"""

theorem State.endStore_touches (s : State) (p1 : StoreReq) (p2 : Bool) :
    Touches Part.all s (State.endStore s p1 p2) := by
  unfold State.endStore
  extract_lets -merge -underBinder +onlyGivenNames x0
  clear_value x0
  extract_lets -merge -underBinder +onlyGivenNames x1
  have hx1 : Touches Part.all s x1 := by
    unfold x1
    refine Touches.ite ?_ ?_
    · refine Touches.set_pow (x := s) ?_ (by decide)
      exact (Touches.rfl' _ s)
    · exact (Touches.rfl' _ s)
  clear_value x1
  extract_lets -merge -underBinder +onlyGivenNames x2
  have hx2 : Touches Part.all s x2 := by
    unfold x2
    refine Touches.ite ?_ ?_
    · refine Touches.chain (State.storeServed_touches ..) (by decide) ?_
      exact Touches.chain (State.storeDurable_touches ..) (by decide) hx1
    · exact Touches.chain (State.storeFailed_touches ..) (by decide) hx1
  clear_value x2
  refine Touches.chain (State.reportRefused_touches ..) (by decide) ?_
  refine Touches.chain (State.startStores_touches ..) (by decide) ?_
  refine Touches.chain (State.askAgain_touches ..) (by decide) ?_
  exact Touches.chain (State.freeRecords_touches ..) (by decide) hx2

theorem execStoreComplete_touches (p0 : Bool) (p1 : Bool) (s : State) :
    OutTouches Part.all s (execStoreComplete p0 p1 s) := by
  unfold execStoreComplete
  split
  · show Touches _ _ _
    exact (Touches.rfl' _ s)
  · extract_lets -merge -underBinder +onlyGivenNames x0
    clear_value x0
    extract_lets -merge -underBinder +onlyGivenNames x1 x2
    clear_value x1 x2
    show Touches _ _ _
    refine Touches.chain (State.endStore_touches ..) (by decide) ?_
    refine Touches.set_st (x := s) ?_ (by decide)
    exact (Touches.rfl' _ s)

theorem State.runDeferred_touches (s : State) (p1 : ℕ) (p2 : ℕ) (p3 : List ℕ) :
    Touches [.regs, .cnt, .pow, .led, .hif, .st, .kvt, .yok, .out] s (State.runDeferred s p1 p2 p3) := by
  unfold State.runDeferred
  split
  · exact (Touches.rfl' _ s)
  · refine Touches.ite ?_ ?_
    · extract_lets -merge -underBinder +onlyGivenNames x0
      have hx0 : Touches [.regs, .cnt, .pow, .led, .hif, .st, .kvt, .yok, .out] s x0 := by
        unfold x0
        refine Touches.chain (State.orphanStores_touches ..) (by decide) ?_
        exact Touches.chain (State.endRun_touches ..) (by decide) (Touches.rfl' _ s)
      clear_value x0
      refine Touches.ite ?_ ?_
      · exact Touches.chain (State.ascEnd_touches ..) (by decide) hx0
      · exact Touches.chain (State.kvtEnd_touches ..) (by decide) hx0
    · exact (Touches.rfl' _ s)

theorem execStoreDeferralExceeded_touches (p0 : Fin 16) (p1 : Fin 64) (s : State) :
    OutTouches [.regs, .cnt, .pow, .led, .hif, .st, .kvt, .yok, .out] s (execStoreDeferralExceeded p0 p1 s) := by
  unfold execStoreDeferralExceeded
  refine OutTouches.ite ?_ ?_
  · show Touches _ _ _
    exact Touches.chain (State.runDeferred_touches ..) (by decide) (Touches.rfl' _ s)
  · refine OutTouches.ite ?_ ?_
    · show Touches _ _ _
      exact Touches.chain (State.runDeferred_touches ..) (by decide) (Touches.rfl' _ s)
    · refine OutTouches.ite ?_ ?_
      · extract_lets -merge -underBinder +onlyGivenNames x0
        clear_value x0
        extract_lets -merge -underBinder +onlyGivenNames x1
        extract_lets -merge -underBinder +onlyGivenNames x2
        clear_value x2
        extract_lets -merge -underBinder +onlyGivenNames x3
        have hx3 : Touches [.regs, .cnt, .pow, .led, .hif, .st, .kvt, .yok, .out] s x3 := by
          unfold x3
          apply Touches.put (x := s)
          · and_intros <;> first | exact .inr (by decide) | exact .inl rfl | exact SMap.wf_set _ _ _ _ | exact SMap.wf_dropRange _ _ _ _ | exact SMap.wf_filter _ _ _ | exact fun h => by rw [Ledger.reset_log]; exact h | exact id | exact fun _ => rfl
          · exact (Touches.rfl' _ s)
        clear_value x3
        show Touches _ _ _
        refine Touches.chain (State.result_touches ..) (by decide) ?_
        exact Touches.chain (State.orphanStores_touches ..) (by decide) hx3
      · show Touches _ _ _
        exact (Touches.rfl' _ s)

theorem State.storeCut_touches (s : State) (p1 : Option StoreReq) :
    Touches [.regs, .cnt, .pow, .boot, .led, .hdg, .hif, .mram, .line, .asc, .yok, .out, .free] s (State.storeCut s p1) := by
  unfold State.storeCut
  split
  · exact (Touches.rfl' _ s)
  · split
    rename_i v0 v1 v2 e3
    have hv2 : Touches [.regs, .cnt, .pow, .boot, .led, .hdg, .hif, .mram, .line, .asc, .yok, .out, .free] s v2 := by
      refine Touches.ofSnd e3 ?_
      exact Touches.chain (State.draw_touches ..) (by decide) (Touches.rfl' _ s)
    refine Touches.ite ?_ ?_
    · exact Touches.chain (State.storeDurable_touches ..) (by decide) hv2
    · exact hv2

theorem State.domainDrops_touches (s : State) :
    Touches Part.all s (State.domainDrops s) := by
  unfold State.domainDrops
  extract_lets -merge -underBinder +onlyGivenNames x0
  have hx0 : Touches Part.all s x0 := by
    unfold x0
    refine Touches.chain (State.storeCut_touches ..) (by decide) ?_
    exact Touches.chain (State.storeCut_touches ..) (by decide) (Touches.rfl' _ s)
  clear_value x0
  split
  rename_i v1 v2 v3 e4
  have hv3 : Touches Part.all s v3 := by
    refine Touches.ofSnd e4 ?_
    exact Touches.chain (State.draw_touches ..) (by decide) hx0
  refine Touches.chain (State.powerReset_touches ..) (by decide) ?_
  exact Touches.chain (State.evidRelease_touches ..) (by decide) hv3

theorem execSupplySample_touches (p0 : BitVec 16) (p1 : BitVec 16) (p2 : BitVec 16) (p3 : BitVec 16) (p4 : BitVec 16) (p5 : BitVec 16) (s : State) :
    OutTouches Part.all s (execSupplySample p0 p1 p2 p3 p4 p5 s) := by
  unfold execSupplySample
  refine OutTouches.ite ?_ ?_
  · show Touches _ _ _
    exact (Touches.rfl' _ s)
  · extract_lets -merge -underBinder +onlyGivenNames x0
    have hx0 : Touches Part.all s x0 := by
      unfold x0
      exact Touches.chain (State.wr_touches ..) (by decide) (Touches.rfl' _ s)
    extract_lets -merge -underBinder +onlyGivenNames x1
    have hx1 : Touches Part.all s x1 := by
      unfold x1
      exact Touches.chain (State.wr_touches ..) (by decide) hx0
    extract_lets -merge -underBinder +onlyGivenNames x2
    clear_value x2
    extract_lets -merge -underBinder +onlyGivenNames x3
    have hx3 : Touches Part.all s x3 := by
      unfold x3
      exact Touches.chain (State.wr_touches ..) (by decide) hx1
    extract_lets -merge -underBinder +onlyGivenNames x4
    extract_lets -merge -underBinder +onlyGivenNames x5
    have hx5 : Touches Part.all s x5 := by
      unfold x5
      refine Touches.set_pow (x := x3) ?_ (by decide)
      exact hx3
    refine OutTouches.ite ?_ ?_
    · show Touches _ _ _
      exact Touches.chain (State.domainDrops_touches ..) (by decide) hx5
    · show Touches _ _ _
      refine Touches.chain (State.recheck_touches ..) (by decide) ?_
      exact Touches.chain (State.startStores_touches ..) (by decide) hx5

end Sys2Proof.Machine
end

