-- ==== Sys2Proof/Laws/TouchHostOps.lean ====
section
/-! SUPPORT. What each operation of Machine/HostOps.lean may touch. -/

namespace Sys2Proof.Machine

open Sys2Proof

set_option linter.unusedTactic false
set_option linter.unreachableTactic false

theorem State.armWrite_touches (s : State) (p1 : Path) (p2 : ℕ) (p3 : Word) (p4 : ℕ) :
    Touches [.regs, .cnt, .armed, .pow, .led, .hif, .yok, .out] s (State.armWrite s p1 p2 p3 p4) := by
  unfold State.armWrite
  refine State.hostWrite_touches (by decide) ?_ (fun z0 hz0 => ?_)
  · exact (Touches.rfl' _ s)
  · refine Touches.ite ?_ ?_
    · refine Touches.set_armed (x := z0) ?_ (by decide)
      exact hz0
    · exact hz0

theorem State.ringError_touches (s : State) (p1 : ℕ) (p2 : ℕ) :
    Touches Part.note s (State.ringError s p1 p2) := by
  unfold State.ringError
  refine Touches.chain (State.noteFor_touches ..) (by decide) ?_
  refine Touches.chain (State.allotRuns_touches ..) (by decide) ?_
  exact Touches.chain (State.setFlg_touches ..) (by decide) (Touches.rfl' _ s)

theorem State.ringBell_touches (s : State) (p1 : ℕ) (p2 : ℕ) (p3 : ℕ) :
    Touches Part.note s (State.ringBell s p1 p2 p3) := by
  unfold State.ringBell
  refine Touches.ite ?_ ?_
  · exact (Touches.rfl' _ s)
  · refine Touches.ite ?_ ?_
    · refine Touches.chain (State.inc_touches ..) (by decide) ?_
      refine Touches.set_hif (x := s) ?_ (by decide)
      exact (Touches.rfl' _ s)
    · exact Touches.chain (State.ringError_touches ..) (by decide) (Touches.rfl' _ s)

theorem State.setAllot_touches (s : State) (p1 : ℕ) (p2 : AllotState) :
    Touches [.hif, .out] s (State.setAllot s p1 p2) := by
  unfold State.setAllot
  refine Touches.ite ?_ ?_
  · exact (Touches.rfl' _ s)
  · refine Touches.chain (State.fire_touches ..) (by decide) ?_
    refine Touches.set_hif (x := s) ?_ (by decide)
    exact (Touches.rfl' _ s)

theorem State.flushAllot_touches (s : State) (p1 : ℕ) :
    Touches [.cnt, .hif, .cph, .out] s (State.flushAllot s p1) := by
  unfold State.flushAllot
  refine Touches.foldl _ _ ?_ (fun y0 a0 hy0 => ?_)
  · exact (Touches.rfl' _ s)
  · exact Touches.chain (State.flushRing_touches ..) (by decide) hy0

theorem State.dropWaiting_touches (s : State) (p1 : ℕ) :
    Touches [.regs, .cnt, .pow, .led, .hif, .sch, .cph, .yok, .out] s (State.dropWaiting s p1) := by
  unfold State.dropWaiting
  extract_lets -merge -underBinder +onlyGivenNames x0
  clear_value x0
  refine Touches.chain (State.flushAllot_touches ..) (by decide) ?_
  refine Touches.chain (State.dropInjected_touches ..) (by decide) ?_
  refine Touches.set_cph (x := s) ?_ (by decide)
  exact (Touches.rfl' _ s)

theorem State.squashAllot_touches (s : State) (p1 : ℕ) :
    Touches [.regs, .cnt, .pow, .led, .hif, .sch, .asc, .cph, .kvt, .yok, .out] s (State.squashAllot s p1) := by
  unfold State.squashAllot
  extract_lets -merge -underBinder +onlyGivenNames x0
  have hx0 : Touches [.regs, .cnt, .pow, .led, .hif, .sch, .asc, .cph, .kvt, .yok, .out] s x0 := by
    unfold x0
    exact Touches.chain (State.squashItems_touches ..) (by decide) (Touches.rfl' _ s)
  clear_value x0
  extract_lets -merge -underBinder +onlyGivenNames x1
  have hx1 : Touches [.regs, .cnt, .pow, .led, .hif, .sch, .asc, .cph, .kvt, .yok, .out] s x1 := by
    unfold x1
    exact Touches.chain (State.flushAllot_touches ..) (by decide) hx0
  clear_value x1
  refine Touches.ite ?_ ?_
  · refine Touches.chain (State.kvtEnd_touches ..) (by decide) ?_
    exact Touches.chain (State.endRun_touches ..) (by decide) hx1
  · exact hx1

theorem State.eraseOwned_touches (s : State) (p1 : ℕ) :
    Touches Part.main s (State.eraseOwned s p1) := by
  unfold State.eraseOwned
  refine Touches.foldl _ _ ?_ (fun y0 a0 hy0 => ?_)
  · exact (Touches.rfl' _ s)
  · refine Touches.ite ?_ ?_
    · exact Touches.chain (State.eraseSlot_touches ..) (by decide) hy0
    · exact hy0

theorem State.beginErase_touches (s : State) (p1 : ℕ) :
    Touches Part.main s (State.beginErase s p1) := by
  unfold State.beginErase
  extract_lets -merge -underBinder +onlyGivenNames x0
  have hx0 : Touches Part.main s x0 := by
    unfold x0
    exact Touches.chain (State.eraseOwned_touches ..) (by decide) (Touches.rfl' _ s)
  clear_value x0
  extract_lets -merge -underBinder +onlyGivenNames x1
  have hx1 : Touches Part.main s x1 := by
    unfold x1
    refine Touches.ite ?_ ?_
    · exact Touches.chain (State.startWindowInit_touches ..) (by decide) hx0
    · exact hx0
  clear_value x1
  refine Touches.set_hif (x := x1) ?_ (by decide)
  exact hx1

theorem State.endReset_touches (s : State) (p1 : AllotReset) :
    Touches Part.note s (State.endReset s p1) := by
  unfold State.endReset
  extract_lets -merge -underBinder +onlyGivenNames x0 x1 x2
  clear_value x0 x1 x2
  extract_lets -merge -underBinder +onlyGivenNames x3
  have hx3 : Touches Part.note s x3 := by
    unfold x3
    refine Touches.set_hif (x := s) ?_ (by decide)
    exact (Touches.rfl' _ s)
  clear_value x3
  extract_lets -merge -underBinder +onlyGivenNames x4
  have hx4 : Touches Part.note s x4 := by
    unfold x4
    refine Touches.chain (State.result_touches ..) (by decide) ?_
    refine Touches.chain (State.setAllot_touches ..) (by decide) ?_
    exact Touches.chain (State.clearRings_touches ..) (by decide) hx3
  clear_value x4
  refine Touches.chain (State.fire_touches ..) (by decide) ?_
  exact Touches.chain (State.noteFor_touches ..) (by decide) hx4

theorem State.stepReset_touches (s : State) (p1 : ℕ) :
    Touches Part.main s (State.stepReset s p1) := by
  unfold State.stepReset
  split
  · exact (Touches.rfl' _ s)
  · refine Touches.ite ?_ ?_
    · exact (Touches.rfl' _ s)
    · extract_lets -merge -underBinder +onlyGivenNames x0
      have hx0 : Touches Part.main s x0 := by
        unfold x0
        refine Touches.ite ?_ ?_
        · exact (Touches.rfl' _ s)
        · exact Touches.chain (State.beginErase_touches ..) (by decide) (Touches.rfl' _ s)
      clear_value x0
      refine Touches.ite ?_ ?_
      · exact hx0
      · exact Touches.chain (State.endReset_touches ..) (by decide) hx0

"""

## Task details
The lines above, from the first through the one containing "extract_lets -merge -underBinder +onlyGivenNames x1 x2", must be restated word for word, with nothing added.

## Answer to this problem
theorem State.endStore_touches (s : State) (p1 : StoreReq) (p2 : Bool) :
    Touches Part.all s (State.endStore s p1 p2) := by
  unfold State.endStore
  extract_lets -merge -underBinder +onlyGivenNames x0
  clear_value x0
  extract_lets -merge -underBinder +onlyGivenNames x1
  have hx1 : Touches Part.all s x1 := by
    unfold x1
    refine Touches.ite ?_ ?_
    · refine Touches.set_pow (x := s) ?_ (by decide)
      exact (Touches.rfl' _ s)
    · exact (Touches.rfl' _ s)
  clear_value x1
  extract_lets -merge -underBinder +onlyGivenNames x2
  have hx2 : Touches Part.all s x2 := by
    unfold x2
    refine Touches.ite ?_ ?_
    · refine Touches.chain (State.storeServed_touches ..) (by decide) ?_
      exact Touches.chain (State.storeDurable_touches ..) (by decide) hx1
    · exact Touches.chain (State.storeFailed_touches ..) (by decide) hx1
  clear_value x2
  refine Touches.chain (State.reportRefused_touches ..) (by decide) ?_
  refine Touches.chain (State.startStores_touches ..) (by decide) ?_
  refine Touches.chain (State.askAgain_touches ..) (by decide) ?_
  exact Touches.chain (State.freeRecords_touches ..) (by decide) hx2

theorem execStoreComplete_touches (p0 : Bool) (p1 : Bool) (s : State) :
    OutTouches Part.all s (execStoreComplete p0 p1 s) := by
  unfold execStoreComplete
  split
  · show Touches _ _ _
    exact (Touches.rfl' _ s)
  · extract_lets -merge -underBinder +onlyGivenNames x0
    clear_value x0
    extract_lets -merge -underBinder +onlyGivenNames x1 x2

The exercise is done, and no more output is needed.